The MCP Kubernetes Server is a tool that enables language models to interact with and manage Kubernetes clusters. It leverages the Model Context Protocol (MCP) to provide a standardized and type-safe interface for performing Kubernetes operations through natural language.

How to use MCP Kubernetes Server?

To use the MCP Kubernetes Server, you need a Kubernetes cluster with kubectl configured, Python 3.x, and the MCP framework installed. The server exposes Kubernetes functionality to LLMs through MCP, allowing you to manage resources using natural language prompts.
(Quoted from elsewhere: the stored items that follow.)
/-- LEAVE_GRANT grants the head request that fits within the budget; RAMP_START starts the next granted wake when its ramp fits; WAKE_END
ends a started wake: the unit runs, or it stays asleep and its commit is told (R482 to R485). -/
def Obligations.LeaveIsGrantedAndWakesEnd : Prop :=
  (∀ r, Happens .leaveGrant [.ctl, .power, .otp, .mon, .conv, .mem, .crypt]
    (fun d => d.boot.pfail = none ∧ d.headReq = some r ∧ (d.power.held.map (·.mw)).sum + r.mw ≤ d.budget)
    fun d d' =>
      d'.power.queue = d.power.queue.erase r ∧ d'.power.held = d.power.held ++ [{ r with since := d.now }] ∧
      d'.power.grants = (d.power.grants + 1) % 2 ^ 32 ∧
      match r.op with
      | .wake u => (d'.unit u).phase = .granted ∨ (d'.unit u).phase = .starting
      | .fill => d'.mem.fill = d.mem.fill.map fun f => { f with started := some d.now }
      | .otp => d'.otp.prog = d.otp.prog.map fun p => { p with started := some d.now }
      | .calibration => ∀ x, d.conv.run = some x → ∃ y, d'.conv.run = some y ∧ y.started = some d.now
      | .rekey id => ∀ b ∈ d'.crypt.bulks, b.id = id → b.started = some d.now
      | .scrub _ => True) ∧
  (∀ u, Happens .rampStart [.now, .ctl, .power] (fun d => d.nextRamp = some u)
    fun d d' => d'.now = max d.now (d.rampFit (d.slope u)) ∧
      d'.unit u = { d.unit u with phase := .starting, since := d'.now } ∧ ∃ x ∈ d'.power.ramps, x.slope = d.slope u ∧ d'.now ≤ x.start) ∧
  (∀ u n, Happens (.wakeEnd u .running) [.now, .ctl, .cfg, .quilt, .power, .mon]
    (fun d => (u = .pipe n ∨ u = .cipher n) ∧ (d.unit u).phase = .starting)
    fun d d' => d'.now = max d.now ((d.unit u).since + u.holdFor d.power.coreFull) ∧ d'.runs u = true ∧ (d'.unit u).since = d'.now ∧
      (∀ h ∈ d'.power.held, h.op ≠ .wake u) ∧ d.raised d' .wakeDone 0) ∧
  (∀ u, Happens (.wakeEnd u .failed) [.now, .ctl, .cfg, .quilt, .power, .mon]
    (fun d => (d.unit u).phase = .starting ∧ (u = .core → d.calInitial = false))
    fun d d' => d'.now = max d.now ((d.unit u).since + u.holdFor d.power.coreFull) ∧ d'.asleep u = true ∧
      (∀ h ∈ d'.power.held, h.op ≠ .wake u) ∧ d.raised d' .wakeFailed Status.hardwareFault.code)

/-- THERMAL_READING (R487, R506) takes the highest of eight sensors and goes through the thermal table; THERMAL_SHUTDOWN stops every unit.
-/
def Obligations.ThermalStatesFollowTheSensors : Prop :=
  (∀ t0 r, Happens (.thermalReading (t0 :: r)) [.free, .ctl, .power, .mon, .conv, .ref]
    (fun d => d.fwRuns = true ∧ r.length = 7)
    fun d d' =>
      let tj := (r.foldl max t0) / 10
      let m : Int := 10 * d.conf .tjMargin
      d'.power.tj = tj ∧ d'.power.sensors = t0 :: r ∧
      match d.power.thermal with
      | .normal => (d.tMin + m < tj ∧ tj < d.tMax - m → d'.power.thermal = .normal) ∧
          (d.tMax - m ≤ tj ∧ tj < d.tMax → d'.power.thermal = .warn ∧ d.raised d' .tjWarn (unsigned 16 tj)) ∧
          (d.tMax - m ≤ tj ∧ d.tMax ≤ tj → d'.power.thermal = .hot ∧ d.raised d' .tjWarn (unsigned 16 tj))
      | .warn => (d.tMax ≤ tj → d'.power.thermal = .hot ∧ d.raised d' .tjHot (unsigned 16 tj)) ∧
          (tj < d.tMax → (d.tMax - m - 20 ≤ tj ∨ tj ≤ d.tMin + m + 20) → d'.power.thermal = .warn) ∧
          (tj < d.tMax → tj < d.tMax - m - 20 → d.tMin + m + 20 < tj → d'.power.thermal = .normal ∧ d.raised d' .tjNormal (unsigned 16 tj))
      | .hot => (d.tMax - 20 ≤ tj → d'.power.thermal = .hot) ∧
          (tj < d.tMax - 20 → d.tMax - m - 20 ≤ tj → d'.power.thermal = .warn)
      | .shutdown => (d.tMax - 50 ≤ tj → d'.power.thermal = .shutdown) ∧
          (tj < d.tMax - 50 → d.tMax - m - 20 ≤ tj → d'.power.thermal = .warn)) ∧
  (∀ t, Happens .thermalShutdown
    [.now, .free, .ctl, .cfg, .quilt, .power, .mon, .time, .conv, .line, .scs, .conts, .ohd, .lane, .pkt, .mem, .crypt]
    (fun d => d.power.thermal = .hot ∧ d.power.overSince = some t)
    fun d d' => d'.now = max d.now (t + 25000) ∧ d'.power.thermal = .shutdown ∧ (∀ u ∈ PowerUnit.all, d'.runs u = false) ∧
      d.raised d' .tjShutdown (unsigned 16 d.power.tj))

/-- VTILE_SETPOINT_CHANGE (R486): the setpoint that the device requests changes only to a value between 670 and 730 mV in steps of 5 mV;
each change raises `EV_VTILE_REQUEST` with the value in mV as `INFO`; any other value leaves all as it was. POWER_STATUS reports the
setpoint as `VTILE_REQ_MV`. -/
def Obligations.VtileSetpointIsRequestedAndReported : Prop :=
  (∀ mv, Happens (.vtileSetpointChange mv) [.ctl, .mon, .power]
    (fun d => 670 ≤ mv ∧ mv ≤ 730 ∧ mv % 5 = 0 ∧ mv ≠ d.power.vtile ∧ d.fwRuns = true)
    fun d d' => d'.power = { d.power with vtile := mv } ∧ d.raised d' .vtileRequest mv) ∧
  (∀ mv, Happens (.vtileSetpointChange mv) [.ctl] (fun d => ¬(670 ≤ mv ∧ mv ≤ 730 ∧ mv % 5 = 0) ∨ mv = d.power.vtile)
    fun d d' => d'.ctl.evt = d.ctl.evt) ∧
  Reads verbPowerStatus .powerStatus 44 (fun _ _ => True) (fun _ w => [fieldAt 32 16 w.power.vtile])

/-! ### Counters, dumps, housekeeping and capture (R491 to R516) -/

/-- MON_SELECT (R501): a privileged command of 8 parameter bytes that names a monitored patch (R491) or a group of that class, counters of
it and a selection code; its reserved bits are zero. A patch that is not monitored, named or a group's member, gives `BAD_PARAMETER`, a code
above 8 `OUT_OF_RANGE`, and nothing is staged; else every counter that the mask names is staged to take the code, in each unit. -/
def Obligations.MonSelectStagesCounterCodes : Prop :=
  let monitored : Call → Prop := fun c => (c.patch 0).any (fun r =>
    if r.group then [.device, .line, .subcarrier, .pipeline, .cipher, .hbm, .port, .stitchLane].contains r.cls
    else (MonUnit.ofPatch ⟨r.cls, r.inst⟩).isSome) = true
  let clear : Call → Prop := fun c => c.p 5 4 4 = 0 ∧ c.p 6 0 16 = 0
  (verbMonSelect.code = 0x4001 ∧ verbMonSelect.role = .privileged ∧ verbMonSelect.len = 8 ∧ verbMonSelect.groups = true) ∧
  (∀ c d, verbMonSelect.fits c d → verbMonSelect.remotes c d = [] →
    (verbMonSelect.check c d = none ↔ monitored c ∧ clear c ∧ 1 ≤ c.p 4 0 8 ∧ c.p 5 0 4 ≤ 8)) ∧
  Refuses verbMonSelect .monSelect .badParameter (fun c d => verbMonSelect.fits c d ∧ ¬monitored c) ∧
  Refuses verbMonSelect .monSelect .outOfRange (fun c d => verbMonSelect.fits c d ∧ monitored c ∧ clear c ∧ 8 < c.p 5 0 4) ∧
  Serves verbMonSelect .monSelect .badParameter [.ctl, .mon]
    (fun c _ d => ∃ i ∈ c.insts d, (MonUnit.ofPatch ⟨c.cls, i⟩).isSome = false) (fun _ _ _ => {}) (fun _ d d' => d'.cfg = d.cfg) ∧
  Stages verbMonSelect .monSelect (fun c d => ∀ i ∈ c.insts d, (MonUnit.ofPatch ⟨c.cls, i⟩).isSome = true)
    (eachUnit fun c i => match MonUnit.ofPatch ⟨c.cls, i⟩ with
      | some u => (maskBits 8 (c.p 4 0 8)).map fun j => fv .monSel (8 * u.index + j) (c.p 5 0 4) 4
      | none => [])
Refer to the README for specific usage examples and configuration details.

Key features of MCP Kubernetes Server

  • Natural language interface for Kubernetes management

  • Simplified kubectl command execution

  • Integration with Large Language Models (LLMs)

  • Standardized interaction through Model Context Protocol (MCP)

  • Context awareness across multiple operations

Use cases of MCP Kubernetes Server

  • Automating Kubernetes deployments using natural language

  • Scaling Kubernetes resources with conversational commands

  • Troubleshooting Kubernetes issues through LLM-driven analysis

  • Creating and managing Kubernetes resources without needing to know kubectl syntax

FAQ from MCP Kubernetes Server

What is MCP?

Model Context Protocol (MCP) is a framework that enables Language Models to interact with external tools and services in a structured way.

What are the requirements for using this server?

You need a Kubernetes cluster access configured via kubectl, Python 3.x, and MCP framework installed and configured.

How does this server integrate with LLMs?

The functions are decorated with @mcp.tool(), making them accessible to LLMs through the Model Context Protocol framework.

What kind of security measures should I take?

Ensure that proper access controls are in place for your Kubernetes cluster, the MCP server is running in a secure environment, and API access is properly authenticated and authorized.

How can I contribute to this project?

Fork the repository, create a new branch for your feature, make your changes, write or update tests as needed, commit your changes, push to your branch, and open a Pull Request.